Saved entries:
● ● ●
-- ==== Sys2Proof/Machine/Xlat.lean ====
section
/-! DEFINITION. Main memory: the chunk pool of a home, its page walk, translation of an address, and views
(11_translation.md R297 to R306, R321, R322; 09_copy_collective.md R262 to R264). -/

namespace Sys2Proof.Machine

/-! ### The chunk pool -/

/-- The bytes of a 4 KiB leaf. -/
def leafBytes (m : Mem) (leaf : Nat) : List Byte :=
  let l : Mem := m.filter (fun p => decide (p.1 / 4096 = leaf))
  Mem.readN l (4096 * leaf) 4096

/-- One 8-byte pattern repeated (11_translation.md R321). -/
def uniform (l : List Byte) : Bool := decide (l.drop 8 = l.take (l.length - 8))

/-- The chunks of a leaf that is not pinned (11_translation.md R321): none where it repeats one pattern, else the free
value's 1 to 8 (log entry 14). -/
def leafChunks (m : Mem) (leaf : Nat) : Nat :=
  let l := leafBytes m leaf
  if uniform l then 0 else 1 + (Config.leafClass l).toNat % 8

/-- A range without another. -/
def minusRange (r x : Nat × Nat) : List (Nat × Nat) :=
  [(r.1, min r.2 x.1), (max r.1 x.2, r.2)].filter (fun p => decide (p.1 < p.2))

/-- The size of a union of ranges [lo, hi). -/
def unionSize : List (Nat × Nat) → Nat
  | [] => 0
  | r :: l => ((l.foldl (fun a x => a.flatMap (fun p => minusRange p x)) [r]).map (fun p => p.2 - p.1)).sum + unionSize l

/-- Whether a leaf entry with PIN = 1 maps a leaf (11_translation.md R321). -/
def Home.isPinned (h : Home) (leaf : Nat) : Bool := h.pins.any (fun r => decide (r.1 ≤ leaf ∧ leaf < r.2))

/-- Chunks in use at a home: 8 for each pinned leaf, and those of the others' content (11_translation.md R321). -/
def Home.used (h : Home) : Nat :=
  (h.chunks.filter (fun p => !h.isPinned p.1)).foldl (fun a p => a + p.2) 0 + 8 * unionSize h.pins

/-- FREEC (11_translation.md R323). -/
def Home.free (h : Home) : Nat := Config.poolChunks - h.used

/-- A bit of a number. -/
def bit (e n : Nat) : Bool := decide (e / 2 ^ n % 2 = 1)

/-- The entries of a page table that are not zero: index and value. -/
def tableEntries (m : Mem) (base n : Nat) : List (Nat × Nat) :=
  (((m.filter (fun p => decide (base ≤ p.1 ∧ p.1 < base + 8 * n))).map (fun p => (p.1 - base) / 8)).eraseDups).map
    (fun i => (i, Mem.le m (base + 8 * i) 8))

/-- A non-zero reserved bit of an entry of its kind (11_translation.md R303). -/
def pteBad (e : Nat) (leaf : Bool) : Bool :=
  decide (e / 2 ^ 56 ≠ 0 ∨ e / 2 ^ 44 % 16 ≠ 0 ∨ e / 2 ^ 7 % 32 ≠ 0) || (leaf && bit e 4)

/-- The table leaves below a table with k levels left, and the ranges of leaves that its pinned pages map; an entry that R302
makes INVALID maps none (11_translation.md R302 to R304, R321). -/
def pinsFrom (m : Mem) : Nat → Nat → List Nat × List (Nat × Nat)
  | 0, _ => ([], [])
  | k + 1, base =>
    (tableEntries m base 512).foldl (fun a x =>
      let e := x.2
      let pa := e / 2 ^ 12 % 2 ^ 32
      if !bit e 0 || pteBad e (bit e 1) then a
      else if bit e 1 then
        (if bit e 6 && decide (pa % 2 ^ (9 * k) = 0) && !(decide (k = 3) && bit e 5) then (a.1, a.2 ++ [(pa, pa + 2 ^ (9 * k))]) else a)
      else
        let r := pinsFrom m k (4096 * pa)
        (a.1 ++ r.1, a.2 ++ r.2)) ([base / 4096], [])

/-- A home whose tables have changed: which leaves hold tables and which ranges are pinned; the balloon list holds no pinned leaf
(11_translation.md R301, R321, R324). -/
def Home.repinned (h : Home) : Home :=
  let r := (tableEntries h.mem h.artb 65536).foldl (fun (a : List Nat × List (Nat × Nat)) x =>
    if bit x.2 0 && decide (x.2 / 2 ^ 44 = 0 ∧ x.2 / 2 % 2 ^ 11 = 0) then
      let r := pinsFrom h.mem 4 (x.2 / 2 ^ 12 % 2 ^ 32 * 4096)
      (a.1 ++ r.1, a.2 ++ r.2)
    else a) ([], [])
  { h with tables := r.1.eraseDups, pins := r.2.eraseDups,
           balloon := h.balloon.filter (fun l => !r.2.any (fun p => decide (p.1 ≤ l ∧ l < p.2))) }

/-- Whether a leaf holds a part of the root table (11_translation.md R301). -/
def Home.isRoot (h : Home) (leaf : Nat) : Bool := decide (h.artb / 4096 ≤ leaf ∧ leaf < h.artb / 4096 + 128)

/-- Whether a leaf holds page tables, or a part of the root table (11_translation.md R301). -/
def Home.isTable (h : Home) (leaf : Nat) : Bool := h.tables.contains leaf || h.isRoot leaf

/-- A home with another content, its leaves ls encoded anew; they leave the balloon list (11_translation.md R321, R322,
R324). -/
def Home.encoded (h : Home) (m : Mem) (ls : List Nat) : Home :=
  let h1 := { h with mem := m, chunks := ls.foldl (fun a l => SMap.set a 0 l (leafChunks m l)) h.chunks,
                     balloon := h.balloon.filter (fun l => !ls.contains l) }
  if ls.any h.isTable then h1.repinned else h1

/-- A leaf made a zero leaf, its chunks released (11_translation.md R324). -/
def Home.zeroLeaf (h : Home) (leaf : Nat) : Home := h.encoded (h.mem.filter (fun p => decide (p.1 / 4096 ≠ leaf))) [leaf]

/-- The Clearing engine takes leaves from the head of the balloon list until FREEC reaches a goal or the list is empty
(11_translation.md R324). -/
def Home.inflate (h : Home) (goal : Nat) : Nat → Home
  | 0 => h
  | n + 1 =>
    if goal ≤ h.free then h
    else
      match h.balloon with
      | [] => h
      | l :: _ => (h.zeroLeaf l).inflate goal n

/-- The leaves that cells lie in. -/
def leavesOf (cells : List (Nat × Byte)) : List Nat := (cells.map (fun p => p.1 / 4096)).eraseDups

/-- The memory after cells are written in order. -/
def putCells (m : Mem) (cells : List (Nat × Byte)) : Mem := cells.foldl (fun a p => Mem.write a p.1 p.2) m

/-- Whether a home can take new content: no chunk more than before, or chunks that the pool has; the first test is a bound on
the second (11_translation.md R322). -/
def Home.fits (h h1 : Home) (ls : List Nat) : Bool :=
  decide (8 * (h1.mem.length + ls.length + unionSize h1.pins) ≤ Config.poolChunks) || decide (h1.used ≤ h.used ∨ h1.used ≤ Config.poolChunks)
● ● ●
- _Required action_
Extract every line from the one with "def Home.fits (h" down to the final line above, both included, exactly as written.

- _Exercise solution_
def Home.fits (h h1 : Home) (ls : List Nat) : Bool :=
  decide (8 * (h1.mem.length + ls.length + unionSize h1.pins) ≤ Config.poolChunks) || decide (h1.used ≤ h.used ∨ h1.used ≤ Config.poolChunks)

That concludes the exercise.